Goal of the exercise:
Report every line of the listing below in which the string "none" appears.

┏━━

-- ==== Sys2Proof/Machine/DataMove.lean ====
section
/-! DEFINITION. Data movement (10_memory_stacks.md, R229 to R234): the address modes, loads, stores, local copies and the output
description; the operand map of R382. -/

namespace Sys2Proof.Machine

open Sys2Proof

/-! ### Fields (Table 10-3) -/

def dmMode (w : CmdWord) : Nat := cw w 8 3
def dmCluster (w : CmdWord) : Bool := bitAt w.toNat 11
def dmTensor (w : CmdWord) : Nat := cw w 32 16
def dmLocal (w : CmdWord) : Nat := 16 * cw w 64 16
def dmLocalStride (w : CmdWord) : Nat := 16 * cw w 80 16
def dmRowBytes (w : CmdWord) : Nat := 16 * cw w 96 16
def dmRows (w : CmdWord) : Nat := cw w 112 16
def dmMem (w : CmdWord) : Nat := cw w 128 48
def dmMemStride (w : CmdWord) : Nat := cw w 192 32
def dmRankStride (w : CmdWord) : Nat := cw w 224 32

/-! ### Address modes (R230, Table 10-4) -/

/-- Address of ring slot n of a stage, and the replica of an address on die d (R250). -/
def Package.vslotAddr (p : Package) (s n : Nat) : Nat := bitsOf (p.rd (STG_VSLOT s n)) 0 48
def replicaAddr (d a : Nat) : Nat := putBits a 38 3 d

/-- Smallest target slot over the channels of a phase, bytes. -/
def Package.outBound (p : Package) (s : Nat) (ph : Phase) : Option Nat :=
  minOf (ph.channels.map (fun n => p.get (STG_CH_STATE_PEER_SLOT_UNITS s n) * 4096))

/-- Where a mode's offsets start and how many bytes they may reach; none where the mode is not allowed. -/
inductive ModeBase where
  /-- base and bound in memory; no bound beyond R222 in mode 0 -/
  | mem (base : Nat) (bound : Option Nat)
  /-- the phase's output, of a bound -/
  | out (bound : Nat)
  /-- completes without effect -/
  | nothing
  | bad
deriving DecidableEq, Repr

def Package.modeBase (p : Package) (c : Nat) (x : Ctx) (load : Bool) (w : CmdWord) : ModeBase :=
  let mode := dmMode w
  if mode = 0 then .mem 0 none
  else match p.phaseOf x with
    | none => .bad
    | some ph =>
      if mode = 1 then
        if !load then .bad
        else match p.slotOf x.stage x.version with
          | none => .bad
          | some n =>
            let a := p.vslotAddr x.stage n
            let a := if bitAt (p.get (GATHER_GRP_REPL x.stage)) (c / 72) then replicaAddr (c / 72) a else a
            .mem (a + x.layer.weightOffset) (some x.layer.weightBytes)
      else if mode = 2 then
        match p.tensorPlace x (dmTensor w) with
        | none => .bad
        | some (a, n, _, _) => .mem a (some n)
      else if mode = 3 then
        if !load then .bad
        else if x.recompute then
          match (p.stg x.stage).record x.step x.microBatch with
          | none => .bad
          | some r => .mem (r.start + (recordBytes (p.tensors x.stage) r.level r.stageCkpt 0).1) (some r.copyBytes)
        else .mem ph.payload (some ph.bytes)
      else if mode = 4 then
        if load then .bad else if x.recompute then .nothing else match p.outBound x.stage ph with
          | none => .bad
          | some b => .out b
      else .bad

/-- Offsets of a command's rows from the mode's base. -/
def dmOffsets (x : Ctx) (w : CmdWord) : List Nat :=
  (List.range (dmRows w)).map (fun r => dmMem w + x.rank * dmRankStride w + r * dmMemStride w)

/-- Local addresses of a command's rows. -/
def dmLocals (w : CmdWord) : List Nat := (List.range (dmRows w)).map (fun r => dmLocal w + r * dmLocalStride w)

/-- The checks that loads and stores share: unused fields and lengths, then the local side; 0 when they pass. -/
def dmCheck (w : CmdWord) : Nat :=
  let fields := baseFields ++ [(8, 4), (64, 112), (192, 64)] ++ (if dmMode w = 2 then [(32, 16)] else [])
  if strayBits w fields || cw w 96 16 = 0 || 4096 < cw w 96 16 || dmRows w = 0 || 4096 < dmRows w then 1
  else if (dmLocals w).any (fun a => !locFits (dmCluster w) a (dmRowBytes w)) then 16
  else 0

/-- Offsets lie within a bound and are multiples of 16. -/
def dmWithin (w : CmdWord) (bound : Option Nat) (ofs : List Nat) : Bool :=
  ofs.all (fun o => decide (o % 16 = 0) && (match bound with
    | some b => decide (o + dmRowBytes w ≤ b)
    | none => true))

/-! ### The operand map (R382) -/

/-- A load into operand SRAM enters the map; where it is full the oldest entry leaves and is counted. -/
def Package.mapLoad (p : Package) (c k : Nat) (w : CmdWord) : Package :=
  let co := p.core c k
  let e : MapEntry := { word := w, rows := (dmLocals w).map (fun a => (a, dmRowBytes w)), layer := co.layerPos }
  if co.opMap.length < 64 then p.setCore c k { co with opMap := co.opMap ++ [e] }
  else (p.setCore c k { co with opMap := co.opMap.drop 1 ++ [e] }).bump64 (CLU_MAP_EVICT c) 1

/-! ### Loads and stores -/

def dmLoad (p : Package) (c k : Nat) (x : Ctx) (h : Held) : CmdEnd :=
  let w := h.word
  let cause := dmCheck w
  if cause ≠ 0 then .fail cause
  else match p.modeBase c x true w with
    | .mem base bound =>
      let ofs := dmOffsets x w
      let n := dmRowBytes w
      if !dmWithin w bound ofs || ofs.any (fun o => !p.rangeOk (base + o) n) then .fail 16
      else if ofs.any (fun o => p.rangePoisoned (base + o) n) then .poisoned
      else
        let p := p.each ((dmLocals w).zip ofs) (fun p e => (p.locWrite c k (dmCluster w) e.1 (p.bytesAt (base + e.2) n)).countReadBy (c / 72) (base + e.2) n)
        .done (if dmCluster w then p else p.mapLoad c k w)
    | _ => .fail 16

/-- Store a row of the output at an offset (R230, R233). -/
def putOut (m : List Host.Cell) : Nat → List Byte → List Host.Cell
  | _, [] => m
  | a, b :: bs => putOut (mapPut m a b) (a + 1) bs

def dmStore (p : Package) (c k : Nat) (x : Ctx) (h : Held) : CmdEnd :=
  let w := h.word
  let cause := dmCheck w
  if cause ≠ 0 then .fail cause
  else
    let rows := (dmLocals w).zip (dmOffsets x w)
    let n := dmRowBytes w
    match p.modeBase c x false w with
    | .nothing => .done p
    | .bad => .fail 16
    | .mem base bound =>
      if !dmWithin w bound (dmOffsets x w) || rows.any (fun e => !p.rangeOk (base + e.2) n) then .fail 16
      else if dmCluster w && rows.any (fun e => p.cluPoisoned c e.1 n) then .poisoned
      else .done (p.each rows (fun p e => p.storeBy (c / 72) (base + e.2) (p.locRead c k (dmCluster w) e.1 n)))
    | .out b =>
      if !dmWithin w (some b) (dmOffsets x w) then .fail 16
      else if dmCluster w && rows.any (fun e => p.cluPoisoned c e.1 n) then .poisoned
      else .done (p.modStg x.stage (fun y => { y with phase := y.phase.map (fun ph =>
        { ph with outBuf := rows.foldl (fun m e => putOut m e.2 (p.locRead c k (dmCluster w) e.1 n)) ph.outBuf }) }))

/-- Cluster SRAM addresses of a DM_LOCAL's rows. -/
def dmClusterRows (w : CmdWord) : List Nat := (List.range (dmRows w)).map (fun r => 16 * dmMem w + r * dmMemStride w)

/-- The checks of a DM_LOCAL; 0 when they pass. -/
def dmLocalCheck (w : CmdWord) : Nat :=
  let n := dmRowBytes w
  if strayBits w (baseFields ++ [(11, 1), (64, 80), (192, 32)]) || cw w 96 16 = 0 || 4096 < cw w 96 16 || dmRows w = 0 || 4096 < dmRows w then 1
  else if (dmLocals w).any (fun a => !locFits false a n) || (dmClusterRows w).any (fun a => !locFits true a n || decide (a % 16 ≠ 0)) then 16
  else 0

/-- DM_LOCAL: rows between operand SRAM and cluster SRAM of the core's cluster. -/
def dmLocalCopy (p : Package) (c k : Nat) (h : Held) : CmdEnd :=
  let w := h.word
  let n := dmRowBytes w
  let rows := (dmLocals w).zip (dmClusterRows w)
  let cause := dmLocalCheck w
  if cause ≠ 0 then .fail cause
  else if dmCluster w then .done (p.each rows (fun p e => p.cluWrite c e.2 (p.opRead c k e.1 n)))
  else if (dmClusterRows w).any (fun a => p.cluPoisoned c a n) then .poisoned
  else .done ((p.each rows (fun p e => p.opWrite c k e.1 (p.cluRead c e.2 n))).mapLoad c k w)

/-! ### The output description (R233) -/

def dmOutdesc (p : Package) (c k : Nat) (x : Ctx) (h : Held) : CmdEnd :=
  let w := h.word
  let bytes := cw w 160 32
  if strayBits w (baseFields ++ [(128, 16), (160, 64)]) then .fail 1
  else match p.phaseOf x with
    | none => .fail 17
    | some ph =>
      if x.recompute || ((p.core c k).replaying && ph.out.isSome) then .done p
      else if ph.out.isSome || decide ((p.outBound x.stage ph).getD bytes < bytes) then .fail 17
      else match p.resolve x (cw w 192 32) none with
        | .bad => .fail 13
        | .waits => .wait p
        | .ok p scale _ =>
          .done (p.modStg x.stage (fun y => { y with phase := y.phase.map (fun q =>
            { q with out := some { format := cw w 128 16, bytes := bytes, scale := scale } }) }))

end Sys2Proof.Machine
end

┗━━

Solution to this problem:
/-- Where a mode's offsets start and how many bytes they may reach; none where the mode is not allowed. -/
  if mode = 0 then .mem 0 none
    | none => .bad
          | none => .bad
        | none => .bad
          | none => .bad
          | none => .bad
    | none => true))
    | none => .fail 17
      else match p.resolve x (cw w 192 32) none with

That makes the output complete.